* Data shown
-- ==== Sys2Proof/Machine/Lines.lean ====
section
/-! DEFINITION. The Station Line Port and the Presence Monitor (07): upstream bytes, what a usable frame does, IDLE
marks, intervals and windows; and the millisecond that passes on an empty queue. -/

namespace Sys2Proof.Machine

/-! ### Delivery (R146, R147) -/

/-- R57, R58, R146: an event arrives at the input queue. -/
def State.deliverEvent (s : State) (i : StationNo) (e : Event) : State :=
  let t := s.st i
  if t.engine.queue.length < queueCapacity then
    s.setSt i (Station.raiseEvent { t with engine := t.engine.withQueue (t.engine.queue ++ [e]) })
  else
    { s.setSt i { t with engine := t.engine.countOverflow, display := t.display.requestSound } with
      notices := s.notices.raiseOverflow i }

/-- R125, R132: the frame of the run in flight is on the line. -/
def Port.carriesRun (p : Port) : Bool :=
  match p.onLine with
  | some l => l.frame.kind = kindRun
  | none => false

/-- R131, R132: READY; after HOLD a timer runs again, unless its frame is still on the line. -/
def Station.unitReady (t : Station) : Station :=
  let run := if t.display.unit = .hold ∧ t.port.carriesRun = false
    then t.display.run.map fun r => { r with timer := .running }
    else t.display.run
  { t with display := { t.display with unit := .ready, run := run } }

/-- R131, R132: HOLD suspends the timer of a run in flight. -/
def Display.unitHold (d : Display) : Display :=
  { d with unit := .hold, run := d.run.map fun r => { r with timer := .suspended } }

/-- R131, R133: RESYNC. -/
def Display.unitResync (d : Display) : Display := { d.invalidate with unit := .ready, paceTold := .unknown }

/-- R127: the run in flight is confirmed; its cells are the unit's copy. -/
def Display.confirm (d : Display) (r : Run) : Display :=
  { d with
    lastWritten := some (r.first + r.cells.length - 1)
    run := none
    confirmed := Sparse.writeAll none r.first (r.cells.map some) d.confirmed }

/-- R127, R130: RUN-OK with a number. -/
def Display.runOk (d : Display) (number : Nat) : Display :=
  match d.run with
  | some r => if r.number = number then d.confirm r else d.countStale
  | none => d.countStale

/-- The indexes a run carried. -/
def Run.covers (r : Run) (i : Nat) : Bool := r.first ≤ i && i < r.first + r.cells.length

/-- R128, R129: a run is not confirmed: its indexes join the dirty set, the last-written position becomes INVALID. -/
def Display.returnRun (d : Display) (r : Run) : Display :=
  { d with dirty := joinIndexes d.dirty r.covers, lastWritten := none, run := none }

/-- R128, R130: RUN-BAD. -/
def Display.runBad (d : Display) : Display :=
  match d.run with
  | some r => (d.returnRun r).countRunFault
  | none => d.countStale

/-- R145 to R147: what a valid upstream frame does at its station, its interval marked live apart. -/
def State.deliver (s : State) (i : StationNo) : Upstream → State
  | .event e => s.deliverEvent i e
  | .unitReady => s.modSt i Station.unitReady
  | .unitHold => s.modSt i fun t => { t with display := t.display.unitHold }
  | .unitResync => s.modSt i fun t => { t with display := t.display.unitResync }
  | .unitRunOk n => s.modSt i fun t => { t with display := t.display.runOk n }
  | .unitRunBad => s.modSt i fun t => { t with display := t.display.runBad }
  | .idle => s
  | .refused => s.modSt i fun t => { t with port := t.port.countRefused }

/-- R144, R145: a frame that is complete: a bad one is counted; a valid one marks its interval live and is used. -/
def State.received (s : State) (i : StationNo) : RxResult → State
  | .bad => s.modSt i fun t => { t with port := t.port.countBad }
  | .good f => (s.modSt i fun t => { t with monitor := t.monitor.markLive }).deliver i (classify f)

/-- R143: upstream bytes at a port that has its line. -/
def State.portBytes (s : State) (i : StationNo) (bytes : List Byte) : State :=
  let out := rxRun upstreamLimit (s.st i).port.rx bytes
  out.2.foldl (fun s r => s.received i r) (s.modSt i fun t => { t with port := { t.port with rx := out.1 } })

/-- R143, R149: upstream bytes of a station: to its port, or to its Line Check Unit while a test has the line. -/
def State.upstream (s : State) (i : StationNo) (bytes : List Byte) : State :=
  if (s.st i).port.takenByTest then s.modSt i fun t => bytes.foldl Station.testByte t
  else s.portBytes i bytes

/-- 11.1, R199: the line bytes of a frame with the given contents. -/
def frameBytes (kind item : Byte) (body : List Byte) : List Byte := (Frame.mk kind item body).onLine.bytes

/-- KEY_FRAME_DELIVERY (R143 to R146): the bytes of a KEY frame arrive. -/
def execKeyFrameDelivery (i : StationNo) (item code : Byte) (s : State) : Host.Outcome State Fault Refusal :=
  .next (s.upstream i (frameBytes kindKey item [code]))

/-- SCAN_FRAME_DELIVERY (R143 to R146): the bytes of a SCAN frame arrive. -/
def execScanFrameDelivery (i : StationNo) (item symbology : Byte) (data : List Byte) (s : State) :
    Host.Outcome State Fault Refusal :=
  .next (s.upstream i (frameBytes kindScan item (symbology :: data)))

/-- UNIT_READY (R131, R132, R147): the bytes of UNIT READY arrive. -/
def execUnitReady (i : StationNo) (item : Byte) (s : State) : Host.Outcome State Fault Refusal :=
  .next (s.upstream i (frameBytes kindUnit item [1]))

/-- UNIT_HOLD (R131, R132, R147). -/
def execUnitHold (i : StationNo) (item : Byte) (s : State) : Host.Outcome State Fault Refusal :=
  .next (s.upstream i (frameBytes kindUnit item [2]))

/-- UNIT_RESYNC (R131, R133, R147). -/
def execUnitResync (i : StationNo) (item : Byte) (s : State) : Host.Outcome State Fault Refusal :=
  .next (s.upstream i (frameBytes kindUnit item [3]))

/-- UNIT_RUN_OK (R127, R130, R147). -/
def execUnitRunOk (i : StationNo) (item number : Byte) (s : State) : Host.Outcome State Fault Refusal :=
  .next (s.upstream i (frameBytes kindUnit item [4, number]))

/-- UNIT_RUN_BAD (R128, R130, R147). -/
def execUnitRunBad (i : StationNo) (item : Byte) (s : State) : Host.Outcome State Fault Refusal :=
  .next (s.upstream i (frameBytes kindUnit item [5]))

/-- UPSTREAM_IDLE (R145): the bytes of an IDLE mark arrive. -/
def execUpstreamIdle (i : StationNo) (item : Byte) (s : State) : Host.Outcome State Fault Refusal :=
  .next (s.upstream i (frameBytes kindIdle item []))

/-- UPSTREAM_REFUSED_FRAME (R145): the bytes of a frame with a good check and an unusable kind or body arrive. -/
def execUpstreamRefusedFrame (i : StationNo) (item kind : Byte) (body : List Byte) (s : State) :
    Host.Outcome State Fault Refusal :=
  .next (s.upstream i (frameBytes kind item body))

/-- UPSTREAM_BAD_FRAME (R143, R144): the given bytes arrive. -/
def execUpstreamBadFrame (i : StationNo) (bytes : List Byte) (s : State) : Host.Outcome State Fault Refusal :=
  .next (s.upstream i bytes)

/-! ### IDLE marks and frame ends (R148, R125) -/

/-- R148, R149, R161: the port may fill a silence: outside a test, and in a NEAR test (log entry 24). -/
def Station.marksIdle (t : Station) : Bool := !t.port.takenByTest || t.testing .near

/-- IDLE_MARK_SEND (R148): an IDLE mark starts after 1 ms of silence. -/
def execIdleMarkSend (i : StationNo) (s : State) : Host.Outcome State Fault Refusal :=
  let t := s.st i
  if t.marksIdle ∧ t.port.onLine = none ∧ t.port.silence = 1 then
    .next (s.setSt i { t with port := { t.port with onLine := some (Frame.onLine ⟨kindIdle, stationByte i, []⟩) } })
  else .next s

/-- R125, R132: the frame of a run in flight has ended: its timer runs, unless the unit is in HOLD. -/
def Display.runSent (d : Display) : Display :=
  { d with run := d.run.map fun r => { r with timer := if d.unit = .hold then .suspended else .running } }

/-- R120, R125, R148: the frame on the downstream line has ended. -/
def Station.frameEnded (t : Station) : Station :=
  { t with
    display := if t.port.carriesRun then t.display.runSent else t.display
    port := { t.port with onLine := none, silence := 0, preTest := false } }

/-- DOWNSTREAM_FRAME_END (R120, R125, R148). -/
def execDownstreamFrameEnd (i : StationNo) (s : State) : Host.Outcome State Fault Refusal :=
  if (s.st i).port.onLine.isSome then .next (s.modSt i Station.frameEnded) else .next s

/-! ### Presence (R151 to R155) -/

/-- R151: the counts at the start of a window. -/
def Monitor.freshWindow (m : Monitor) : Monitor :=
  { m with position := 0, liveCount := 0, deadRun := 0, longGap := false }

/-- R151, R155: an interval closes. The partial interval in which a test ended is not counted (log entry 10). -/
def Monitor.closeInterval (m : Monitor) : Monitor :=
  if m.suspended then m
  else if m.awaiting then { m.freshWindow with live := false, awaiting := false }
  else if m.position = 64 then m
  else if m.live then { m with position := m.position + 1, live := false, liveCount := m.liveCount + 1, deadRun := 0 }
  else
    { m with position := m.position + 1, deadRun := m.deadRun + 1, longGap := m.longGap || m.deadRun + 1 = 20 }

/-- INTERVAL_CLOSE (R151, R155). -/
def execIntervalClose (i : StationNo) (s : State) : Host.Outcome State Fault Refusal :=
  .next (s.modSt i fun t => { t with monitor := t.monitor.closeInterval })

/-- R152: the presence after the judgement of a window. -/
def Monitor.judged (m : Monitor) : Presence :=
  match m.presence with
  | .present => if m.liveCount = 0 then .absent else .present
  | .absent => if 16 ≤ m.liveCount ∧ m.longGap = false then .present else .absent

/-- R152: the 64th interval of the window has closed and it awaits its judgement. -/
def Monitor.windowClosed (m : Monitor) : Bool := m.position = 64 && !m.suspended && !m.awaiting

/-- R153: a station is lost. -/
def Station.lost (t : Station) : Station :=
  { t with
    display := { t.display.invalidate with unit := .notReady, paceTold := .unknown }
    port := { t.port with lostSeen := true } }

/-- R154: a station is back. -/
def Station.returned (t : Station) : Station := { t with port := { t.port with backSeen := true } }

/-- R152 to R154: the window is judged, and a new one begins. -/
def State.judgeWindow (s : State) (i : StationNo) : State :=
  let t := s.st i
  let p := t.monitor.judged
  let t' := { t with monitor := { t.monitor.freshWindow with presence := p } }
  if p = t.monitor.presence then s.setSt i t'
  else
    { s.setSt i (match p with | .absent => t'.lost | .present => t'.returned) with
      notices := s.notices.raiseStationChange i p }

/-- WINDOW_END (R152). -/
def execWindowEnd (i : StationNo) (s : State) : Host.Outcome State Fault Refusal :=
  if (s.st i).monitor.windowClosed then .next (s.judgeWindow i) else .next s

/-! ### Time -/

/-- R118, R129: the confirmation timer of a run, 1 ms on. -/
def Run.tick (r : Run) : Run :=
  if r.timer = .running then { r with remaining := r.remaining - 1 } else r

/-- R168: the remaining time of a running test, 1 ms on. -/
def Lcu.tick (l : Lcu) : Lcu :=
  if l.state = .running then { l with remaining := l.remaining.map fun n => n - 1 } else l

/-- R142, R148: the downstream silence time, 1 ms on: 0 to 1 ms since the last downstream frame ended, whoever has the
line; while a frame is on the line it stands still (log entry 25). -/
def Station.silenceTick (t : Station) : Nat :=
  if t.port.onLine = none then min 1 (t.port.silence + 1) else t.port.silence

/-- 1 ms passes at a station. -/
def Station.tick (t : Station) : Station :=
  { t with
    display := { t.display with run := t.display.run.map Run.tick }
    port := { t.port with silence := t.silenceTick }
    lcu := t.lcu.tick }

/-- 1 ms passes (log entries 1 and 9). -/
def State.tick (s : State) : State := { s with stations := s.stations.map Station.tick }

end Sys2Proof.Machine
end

* Assignment
Scan the material line by line and report each one that contains "timer".

* Answer below
/-- R131, R132: READY; after HOLD a timer runs again, unless its frame is still on the line. -/
    then t.display.run.map fun r => { r with timer := .running }
/-- R131, R132: HOLD suspends the timer of a run in flight. -/
  { d with unit := .hold, run := d.run.map fun r => { r with timer := .suspended } }
/-- R125, R132: the frame of a run in flight has ended: its timer runs, unless the unit is in HOLD. -/
  { d with run := d.run.map fun r => { r with timer := if d.unit = .hold then .suspended else .running } }
/-- R118, R129: the confirmation timer of a run, 1 ms on. -/
  if r.timer = .running then { r with remaining := r.remaining - 1 } else r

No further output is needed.